SMART: LA CITYCAR PER ECCELLENZA SI FA SUV
Ce ne è voluto, di tempo. Era il 2012 quando, al Salone di Parigi, Smart presentò il SUV concept Forstars. Di solito, una concept è un po' come una sfera di cristallo: la si guarda e si vede il futuro. Un futuro che, stando alle recenti indiscrezioni, diventerà presto realtà. D'altra parte quale miglior modo, se non il lancio di un SUV elettrico, per tornare alla grande nel mercato USA e debuttare in quello cinese?
SMART SUV DAL 2022?
Markus Schäfer, responsabile Ricerca e Sviluppo di Mercedes, si è sbottonato in merito a quello che potrebbe nascere dall'unione con Geely: ''Lavorando con Geely abbiamo accesso a scale più ampie: al loro know-how ma anche alla stretta collaborazione con Volvo. Questa è una buona base per noi per creare una piattaforma scalabile e abbastanza volume per avere successo. Abbiamo i geni del marchio e, con il potere ingegneristico e progettuale, siamo partiti bene. Direi 'rimanete sintonizzati', in termini di prodotto''. Smart dovrebbe introdurre i nuovi modelli elettrici Fortwo e Forfour verso la metà dell'anno mentre, entro il 2022, sarebbe previsto il SUV elettrico compatto.
ADDIO DIMENSIONI DA SMART
Certo, forse dovremo abituarci a una Smart assai diversa, con l'arrivo del crossover. Perché se è vero che il nuovo modello sarà molto più lungo della attuale Forfour, che prende in prestito il pianale dalla Renault Twingo, è probabile che ci si debba spostare altrove: su un pianale tutto nuovo, con buona approssimazione su base Geely, e che abbandoni anche motore e trazione posteriori. D'altra parte, in seguito alla joint venture tra Daimler e Geely del 2019, già era stato annunciato un modello inedito per il 2022. Si parlava di una compatta di segmento B, ma in fondo era lecito aspettarsi che dall'unione potesse nascere anche qualche nuova avventura.

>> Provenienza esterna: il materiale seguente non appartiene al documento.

/-! ## The drain of a step (R312 to R316) -/

/-- FP32 bits of an infinity or NaN. -/
def nonFinite (x : Nat) : Bool := fld x 30 23 == 255
/-- An element of a step without an error: the word staged, the incoming word, and the exponent E
of its block (R120), where it has one. -/
structure MElem where
  word : Nat := 0
  acc : Nat := 0
  exp : Option Int := none
  deriving DecidableEq, Repr
/-- A row of a step, and whether poison of its A row reaches it (R313). -/
structure MRow where
  elems : List MElem
  poison : Bool
  deriving DecidableEq, Repr
/-- floor(log2 |x|) of a finite nonzero value. -/
def floorLog (x : Fp.FVal) : Option Int := match x with | .fin _ m e => some ((Nat.log2 m : Int) + e) | _ => none
/-- The largest of some exponents. -/
def maxExp (l : List Int) : Option Int := match l with | [] => none | e :: es => some (es.foldl max e)
/-- Row `i` of a step on a core, from its operands (R312). -/
def State.stepElems (s : State) (tid tc : Nat) (m : MStep) (cols : List MVec) (i : Nat) : MRow :=
  let row := tileRow tid tc (mRbase m.cw + i)
  let x := s.stepRow tid tc m i
  { elems := cols.zipIdx.map fun e =>
      let acc := (s.tileWord row e.2).toNat
      if x.undef || e.1.undef then { word := (s.free (2 ^ 20 * tc + 256 * i + e.2)).toNat % 2 ^ 32, acc := acc }
      else { word := stepWord m x e.1 acc, acc := acc, exp := if m.isFloat then maxExp ((stepTerms m x e.1 acc).filterMap floorLog) else none }
    poison := x.poison }
/-- A step on one core: every operand is read before any row is written. -/
def State.stepRows (s : State) (tid tc : Nat) (m : MStep) : List MRow :=
  let cols := (List.range 256).map fun j => s.stepCol tid tc m (j / 64) (j % 64)
  (List.range 128).map (s.stepElems tid tc m cols)

/-! ## The checksums (R314, R386, R387) -/

/-- The element in row `i` and column `j`. -/
def elemOf (rows : List MRow) (i j : Nat) : MElem := match rows[i]? with | some r => r.elems.getD j {} | none => {}
/-- The word that the array stages for an element, the first time or in a recomputation. -/
def ArrayErr.staged (errs : List ArrayErr) (again : Bool) (i j word : Nat) : Nat :=
  match errs.findSome? fun e => match e with | .element _ r c w a => if r = i ∧ c = j then some (w, a) else none | _ => none with
  | some (w, a) => if again then (match a with | some x => x.toNat | none => word) else w.toNat
  | none => word
/-- A check line of a core: the quadrant of its sub-array, whether it runs along a row, and which. -/
structure CheckLine where
  quad : Nat
  isRow : Bool
  index : Nat
  deriving DecidableEq, Repr
/-- The 64 column lines of 128 elements and 128 row lines of 64 elements of each sub-array. -/
def checkLines : List CheckLine :=
  (List.range 4).flatMap fun q => ((List.range 64).map fun c => ⟨q, false, c⟩) ++ (List.range 128).map fun r => ⟨q, true, r⟩
/-- The elements of a line. -/
def CheckLine.cells (l : CheckLine) : List (Nat × Nat) :=
  if l.isRow then (List.range 64).map fun c => (l.index, 64 * l.quad + c) else (List.range 128).map fun r => (r, 64 * l.quad + l.index)
/-- A finite value in units of 2^-320. -/
def fixedVal (x : Fp.FVal) : Int :=
  match x with | .fin s m e => let n : Int := m * 2 ^ (e + 320).toNat; if s then -n else n | _ => 0
/-- M of R386 for a line that stages `got`. -/
def CheckLine.scale (l : CheckLine) (rows : List MRow) (got : Nat → Nat → Nat) : Option Int :=
  maxExp (l.cells.flatMap fun c =>
    let e := elemOf rows c.1 c.2
    [floorLog (Fp.val Fp.f32 (got c.1 c.2)), floorLog (Fp.val Fp.f32 e.acc), e.exp].filterMap id)
/-- 2^(M - k) in units of 2^-320; 0 where a line has no M. -/
def tolerance (m : Option Int) (k : Int) : Int := match m with | some e => 2 ^ (e - k + 320).toNat | none => 0
/-- Whether a line mismatches (R386): S, the exact sum of what is staged, against the check line's
K, which lies within 2^(M - 16) of the sum without an error; elements staged as a NaN or an
infinity are left out, and a line whose other elements should hold one mismatches. -/
def CheckLine.mismatch (l : CheckLine) (isFloat : Bool) (rows : List MRow) (got : Nat → Nat → Nat) (delta slack : Int) : Bool :=
  let truth (c : Nat × Nat) : Nat := (elemOf rows c.1 c.2).word
  if isFloat then
    let cells := l.cells.filter fun c => !nonFinite (got c.1 c.2)
    let b := tolerance (l.scale rows fun i j => (elemOf rows i j).word) 16
    let S := cells.foldl (fun n c => n + fixedVal (Fp.val Fp.f32 (got c.1 c.2))) (0 : Int)
    let K := cells.foldl (fun n c => n + fixedVal (Fp.val Fp.f32 (truth c))) (0 : Int) + max (-b) (min b slack) + delta
    (cells.any fun c => nonFinite (truth c)) || decide (tolerance (l.scale rows got) 14 < ((S - K).natAbs : Int))
  else (l.cells.foldl (fun n c => n + sext (got c.1 c.2) 32 - sext (truth c) 32) (0 : Int) - delta) % 2 ^ 32 != 0
/-- How far the array's errors put a check line off, the first time or in a recomputation. -/
def CheckLine.delta (l : CheckLine) (errs : List ArrayErr) (again : Bool) : Int :=
  errs.foldl (fun n e => match e with | .line _ q r k d a => if (⟨q, r, k⟩ : CheckLine) = l ∧ (!again || a) then n + d else n | _ => n) 0
/-- What a core writes for a step, the elements it corrected alone, whether it recomputed the step
whole, and whether a mismatch survived. -/
structure CoreStep where
  tcore : Nat
  rows : List MRow
  fixed : Nat := 0
  whole : Bool := false
  failed : Bool := false
  deriving DecidableEq, Repr
/-- The staged step of a core under its checksums (R314, R387). Without an error no line
mismatches (R386). Non-finite elements are recomputed alone; one row line and one column line of
one sub-array, the element where they meet; any other pattern, the step. -/
def State.checkCore (s : State) (m : MStep) (all : List ArrayErr) (tc : Nat) (rows : List MRow) : CoreStep :=
  let errs := all.filter fun e => e.tcore == tc
  if errs.isEmpty then { tcore := tc, rows := rows }
  else
    let word (i j : Nat) : Nat := (elemOf rows i j).word
    let first (i j : Nat) : Nat := ArrayErr.staged errs false i j (word i j)
    let second (i j : Nat) : Nat := ArrayErr.staged errs true i j (word i j)
    let bad (again : Bool) (got : Nat → Nat → Nat) : List CheckLine :=
      (checkLines.zipIdx.filter fun e =>
        e.1.mismatch m.isFloat rows got (e.1.delta errs again) (Config.checkSlack s.freeCtr (4096 * tc + 2 * e.2 + b2n again))).map fun e => e.1
    let odd (i j : Nat) : Bool := m.isFloat && nonFinite (first i j)
    let alone := (List.range 128).foldl (fun n i => n + ((List.range 256).filter fun j => odd i j && second i j != first i j).length) 0
    let fill (i j : Nat) : Nat := if odd i j then second i j else first i j
    let (got, fixed, whole) : (Nat → Nat → Nat) × Nat × Bool :=
      match bad false first with
      | [] => (fill, alone, false)
      | [c, r] =>
        if c.quad = r.quad ∧ !c.isRow ∧ r.isRow then
          ((fun i j => if i = r.index ∧ j = 64 * c.quad + c.index then second i j else fill i j), alone + 1, false)
        else (second, alone, true)
      | _ => (second, alone, true)
    { tcore := tc, fixed := fixed, whole := whole, failed := (fixed != 0 || whole) && !(bad true got).isEmpty,
      rows := rows.zipIdx.map fun e => { e.1 with elems := e.1.elems.zipIdx.map fun x => { x.1 with word := got e.2 x.2 } } }
/-- A step's results are written on a core, with the rows' PB (R312, R313, R315). -/
def State.writeStep (s : State) (tid : Nat) (m : MStep) (c : CoreStep) : State :=
  let row0 := tileRow tid c.tcore (mRbase m.cw)
  let n := s.sideSlot row0 0
  let s := c.rows.zipIdx.foldl (fun (s : State) e =>
    let row := tileRow tid c.tcore (mRbase m.cw + e.2)
    let s := s.writeTile row 0 (e.1.elems.flatMap fun x => leBytes 4 x.word)
    if e.1.poison || (m.quar && m.isFloat && e.1.elems.any fun x => nonFinite x.word) then s.setPb row true else s) s
  s.writeSide row0 0 (leBytes 4 ((n + 1) % 2 ^ 32))
/-- MZERO on one core (R317). -/
def State.zeroCore (s : State) (tid tc : Nat) (m : MStep) : State :=
  let s := (List.range 128).foldl (fun (s : State) i =>
    let row := tileRow tid tc (mRbase m.cw + i)
    (s.writeTile row 0 (List.replicate 1024 0)).setPb row false) s
  s.writeSide (tileRow tid tc (mRbase m.cw)) 0 (leBytes 4 0)
/-- u of R316 on a core. -/
def State.seqLag (s : State) (tid tc : Nat) (m : MStep) : Nat :=
  (s.stepCounter tid tc (mRbase m.cw) + 2 ^ 32 - fld m.cw.toNat 63 32) % 2 ^ 32
/-- The corrections of a step are counted in CORR of the VD, and in MSTAT, each summed over the
sequencers (R318, R387). -/
def State.corrected (s : State) (tid : Nat) (cs : List CoreStep) : State :=
  let f := cs.foldl (fun n c => n + c.fixed) 0
  let w := (cs.filter fun c => c.whole).length
  if f + w = 0 then s
  else
    (s.updTeam tid fun t => { t with fixed := satCount 16 (t.fixed + f), recomp := satCount 16 (t.recomp + w) }).updErr (some (mget {} s.teams tid).vd)
      fun b => { b with corr := BitVec.ofNat 64 (satCount 64 (b.corr.toNat + f + w)) }
/-- The record of a mismatch that survives (R387), of class 14, for the core it is on. -/
def State.stepRecord (s : State) (tid : Nat) (m : MStep) (opc tc : Nat) : State :=
  let t := mget {} s.teams tid
  let c := matrixCause 5 tc opc m.pc
  (s.errRecord { cls := 14, sev := 1, die := dieOf (t.cores.getD tc 0), vd := some t.vd, cause := 14, core := t.cores.getD tc 0,
                 td0 := c.td0, td1 := c.td1, td2 := c.td2 }).1
/-- A step of the array: .seq first, which decides the cores that perform it (R316); then the tags
of their windows (R313), the checksums of each (R314), and the effect. -/
def State.drainStep (s : State) (tid : Nat) (m : MStep) (errs : List ArrayErr) : State :=
  let t := mget {} s.teams tid
  let key := tid * 4096 + 4095
  let opc := if m.quant then 0x1C1 else 0x1C0
  let cores := List.range t.cores.length
  let lag (tc : Nat) : Nat := if mSeq m.mcw then s.seqLag tid tc m else 0
  match cores.find? fun tc => decide (2 ^ 31 ≤ lag tc) with
  | some tc => s.streamError key (matrixCause 4 tc opc m.pc)
  | none =>
    let run := cores.filter fun tc => lag tc == 0
    match s.windowTags tid m run with
    | some c => s.streamError key c
    | none =>
      let cs := run.map fun tc => s.checkCore m errs tc (s.stepRows tid tc m)
      match (cs.filter fun c => c.failed).map fun c => c.tcore with
      | tc :: rest => ((tc :: rest).foldl (fun s k => s.stepRecord tid m opc k) s.bumpFree).streamError key (matrixCause 5 tc opc m.pc)
      | [] =>
        let s := (cs.foldl (fun s c => s.writeStep tid m c) s).bumpFree
        (s.corrected tid cs).updTeam tid fun t => { t with skips := satCount 16 (t.skips + (cores.length - run.length)) }
/-- MATRIX_STEP_DRAIN: the oldest queued step of a team leaves the array (R312 to R316). -/
def execMatrixStepDrain (team : Nat) (errs : List ArrayErr) (s : State) : Out :=
  .next (match (mget {} s.teams team).queue with
    | [] => s
    | m :: rest =>
      let t := mget {} s.teams team
      let s := s.updTeam team fun t => { t with queue := rest }
      let s :=
        if m.zero then
          let s := (List.range t.cores.length).foldl (fun s tc => s.zeroCore team tc m) s
          if t.restarts < m.mark then s.updTeam team fun t => { t with restartPc := m.npc, restartS := m.regs, restarts := m.mark } else s
        else s.drainStep team m errs
      s.checkQuiet team)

MOTORE E AUTONOMIA DELLA SMART SUV
Quanto alle prestazioni della nuova elettro-crossover si sa che avrà un'autonomia di circa 300 km garantita da un pacco batterie agli ioni di litio da 78 kW/h. In fin dei conti se Geely, oltre a Smart, ha quote azionarie anche di Volvo, Lotus e Polestar, si può facilmente immaginare che le risorse dalle quali attingere per il nuovo SUV non manchino affatto. Dovremo attendere ancora un po' per saperne di più. Speriamo solo non sia come quella volta al Salone di Parigi 2012...
L’ultimo arrivato nella redazione è toscano, di Firenze. Sin dai primi anni di vita affascinato dalle quattro ruote, col passare degli anni si è poi avvicinato alle due, dalle quali è rimasto folgorato. Dall’infanzia sogna di diventare pilota (prima di F1 poi di MotoGP) ma il sogno rimane nel cassetto, anche perché in famiglia pare sia l’unico con la benzina nelle vene. Finito il liceo tutto appare chiaro: “Voglio diventare un tester”. All’università studia Media e Giornalismo e si laurea con una tesi sulla rivista Motociclismo, iniziando poco dopo a collaborare col giornale. Negli anni ha frequentato quanti più corsi di guida per imparare a guidare le moto, finché nel 2019 è diventato lui stesso Istruttore di Tecniche di Guida Motociclistica della F.M.I. Ah, dimenticavamo: pare stia cercando moglie…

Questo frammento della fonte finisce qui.